If we add fake timestamps to entries in the guestbookresponse table that have no timestamps, then when all of the counts are displayed by month, in addition to each month there would a group with that fake timestamp that we could describe as @landreev suggested.
Or if we leave them null, we could remove the clause guestbookresponse.responsetime is not null from the query that the API uses. And when all of the counts are displayed by month, there would be a null group that we could describe as @landreev suggested.
(When the total counts are displayed, I would think we don't have to explain that the dates of some counts are unknown.)

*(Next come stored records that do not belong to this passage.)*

-- ==== Sys2Proof/Machine/Ops.lean ====
section
/-! DEFINITION. The named operations over data memory and the registers: bytes and arrays of data
memory (spec/20_memory.md), the issue of a command (spec/10_state.md R24), its completion (R26), its
completion with an error, which is this engine's only exception (spec/60_exceptions.md R153), and the
checks that lead to one (R152). There is no return operation (R155): the host's W1C write to STATUS and
the next issue clear the error, in Machine/HostAgent.lean and `State.issue`. -/

namespace Sys2Proof.Machine

/-! ### Data memory -/

/-- The byte at address a. -/
def Memory.read (m : Memory) (a : Nat) : Byte :=
  match m with
  | [] => unlistedByte
  | (k, b) :: m => if k = a then b else Memory.read m a

/-- The list with the cell (a, b) put before the first larger address. -/
def Memory.insert (m : Memory) (a : Nat) (b : Byte) : Memory :=
  match m with
  | [] => [(a, b)]
  | (k, c) :: m => if a < k then (a, b) :: (k, c) :: m else (k, c) :: Memory.insert m a b

/-- The memory with byte b at address a, in canonical form. -/
def Memory.write (m : Memory) (a : Nat) (b : Byte) : Memory :=
  let rest := m.filter (fun c => c.1 ≠ a)
  if b = unlistedByte then rest else Memory.insert rest a b

/-- The n bytes from address a. -/
def Memory.readBytes (m : Memory) (a n : Nat) : List Byte :=
  (List.range n).map fun k => m.read (a + k)

/-- The memory with the bytes written from address a on, in order. -/
def Memory.writeBytes (m : Memory) (a : Nat) (bs : List Byte) : Memory :=
  match bs with
  | [] => m
  | b :: bs => Memory.writeBytes (m.write a b) (a + 1) bs

/-- Addresses strictly rise and no listed byte is what an unlisted address reads as. -/
def Memory.wf (m : Memory) : Bool :=
  match m with
  | [] => true
  | (k, b) :: m => decide (b ≠ unlistedByte) && m.all (fun c => decide (k < c.1)) && Memory.wf m

/-- Every listed byte lies below `size`. -/
def Memory.below (size : Nat) (m : Memory) : Bool := m.all fun c => decide (c.1 < size)

/-- `ReadColor(a)` (R36). -/
def Memory.readColor (m : Memory) (a : Nat) : Color :=
  ⟨m.read a, m.read (a + 1), m.read (a + 2), m.read (a + 3)⟩

/-- The colour array of n colours at address a (R36). -/
def Memory.readColors (m : Memory) (a n : Nat) : List Color :=
  (List.range n).map fun k => m.readColor (a + 4 * k)

/-- `MemRead(a, 2)`, and `ReadIdx(a)` (R8, R37). -/
def Memory.readHalf (m : Memory) (a : Nat) : Half := be16 (m.read a) (m.read (a + 1))

/-- The array of n big-endian 16-bit values at address a: raw palette entries or indices (R37, R38). -/
def Memory.readHalves (m : Memory) (a n : Nat) : List Half :=
  (List.range n).map fun k => m.readHalf (a + 2 * k)

/-! ### Issue and completion -/

/-- The argument registers and CMD latched at an issue of v (R24). -/
def State.snapshot (s : State) (v : Word) : Latched := ⟨v, s.args⟩

/-- A host write of v to CMD while BUSY = 0 (R24). -/
def State.issue (s : State) (v : Word) : State :=
  { s with
    lastCmd := v, status := s.status.issue, errCode := .none, errInfo := 0,
    latched := s.snapshot v }

/-- What a command that ends without error leaves: the bytes it writes from DST on, the RES registers it
writes, and the diagnostics it raised (R18, R26). Every command of the engine writes at most one
range of data memory, and that range starts at DST. -/
structure Outputs where
  bytes : List Byte := []
  res0 : Option Word := none
  res1 : Option Word := none
  res2 : Option Word := none
  res3 : Option Word := none
  diag : Diag := {}
  deriving DecidableEq, Repr

/-- Completion without error (R26 steps 5 and 6). -/
def State.complete (s : State) (o : Outputs) : State :=
  { s with
    mem := s.mem.writeBytes s.latched.args.dst.toNat o.bytes
    res0 := o.res0.getD s.res0
    res1 := o.res1.getD s.res1
    res2 := o.res2.getD s.res2
    res3 := o.res3.getD s.res3
    status := s.status.complete o.diag }

/-- Error completion: the whole of the step of a command that ends with error `c` and info `v` (R153). -/
def State.errorComplete (s : State) (c : ErrCode) (v : Word) : State :=
  { s with errCode := c, errInfo := v, status := s.status.fail }

/-! ### The checks of a command, in the order of R152 -/

/-- Goes on with `k`, or ends with error `c` and info `v` where `bad` holds. -/
def State.unless (s : State) (bad : Bool) (c : ErrCode) (v : Word) (k : State) : State :=
  if bad then s.errorComplete c v else k

/-- Goes on with the format FMT names, or ends with E_FORMAT(FMT) (R50). -/
def State.withFormat (s : State) (fmt : BitVec 4) (k : PixelFormat → State) : State :=
  match PixelFormat.ofCode fmt with
  | none => s.errorComplete .format (fmt.setWidth 32)
  | some f => k f

/-- Goes on with the palette format PFMT names, or ends with E_FORMAT(PFMT) (R51). -/
def State.withPaletteFormat (s : State) (pfmt : BitVec 2) (k : PaletteFormat → State) : State :=
  match PaletteFormat.ofCode pfmt with
  | none => s.errorComplete .format (pfmt.setWidth 32)
  | some p => k p

/-- Goes on with the palette size QSEL selects, or ends with E_FORMAT(QSEL) (R52). -/
def State.withPaletteSize (s : State) (qsel : BitVec 2) (k : PaletteSize → State) : State :=
  match PaletteSize.ofCode qsel with
  | none => s.errorComplete .format (qsel.setWidth 32)
  | some m => k m

/-- Ends with E_ARGUMENT(FMT) unless the format's class is the one the command needs (R149 code 4). -/
def State.needIndexed (s : State) (f : PixelFormat) (want : Bool) (k : State) : State :=
  s.unless (f.indexed != want) .argument (f.code.setWidth 32) k

/-- Ends with E_ARGUMENT(PALLEN) where PALLEN > 16384 (R16). -/
def State.needPalette (s : State) (k : State) : State :=
  s.unless (decide (s.latched.args.pallen.toNat > maxPalette)) .argument
    s.latched.args.pallenWord k

/-- Ends with E_DIM(DIM) where W or H is 0 (R67). -/
def State.needDim (s : State) (k : State) : State :=
  s.unless (s.latched.args.width == 0 || s.latched.args.height == 0) .dim s.latched.args.dim k

/-- Ends with E_LENGTH(LEN) where `bad` holds (R149 code 7). -/
def State.needLength (s : State) (bad : Bool) (k : State) : State :=
  s.unless bad .length s.latched.args.len k

/-- Ends with E_ADDRESS where a range of the command's footprint is not in data memory (R32, R150). -/
def State.access (s : State) (i : Instr) (k : State) : State :=
  match (footprint i s.latched.args).firstOutside s.memSize with
  | none => k
  | some r => s.errorComplete .address r.start

/-- The engine step of a word that is no command (R149 codes 1 and 2). -/
def State.rejectWord (s : State) : DecodeError → State
  | .opcode op => s.errorComplete .opcode (op.setWidth 32)
  | .reserved bits => s.errorComplete .reserved bits

end Sys2Proof.Machine
end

Here's the query I've used to find file downloads (and any other downloadtypes e.g. "explores") that are counted two or more times within the same second:
select email, name, authenticateduser_id, responsetime, sessionid, datafile_id, downloadtype, guestbook_id
from guestbookresponse g1
where authenticateduser_id is not null --assuming we would look for only "downloads" from logged in users
and exists (
select 1
from guestbookresponse g2
where
--find "downloads" that occurred at the same time
g2.responsetime = g1.responsetime
--OR find "downloads" within one second
--g2.responsetime > g1.responsetime - interval '1 sec'
--and g2.responsetime < g1.responsetime + interval '1 sec'
--from the same logged in user
and g2.authenticateduser_id = g1.authenticateduser_id
--for the same file
and g2.datafile_id = g1.datafile_id
--where the guestbookresponse entries aren't the same
and g2.id <> g1.id
)
--to show the results are what we want
order by sessionid, datafile_id, responsetime;
Two other issues that may be at play:
Looking at the initial issues in this story, it seems that QDR's counts match now. The only other issue I was able to identify is that we are not counting undated historic download counts in the per month query. This fix will count those undated results if the month queried is on/after the oldest dated record.
Alongside this, all the metrics table entries for downloads should be cleared so they are requeried with the updated values.
@matthew-a-dunlap assigning to you and pulling back to team dev based on our discussion
Numbers match on copy of prod db. Closing but will merge when custom home page passes.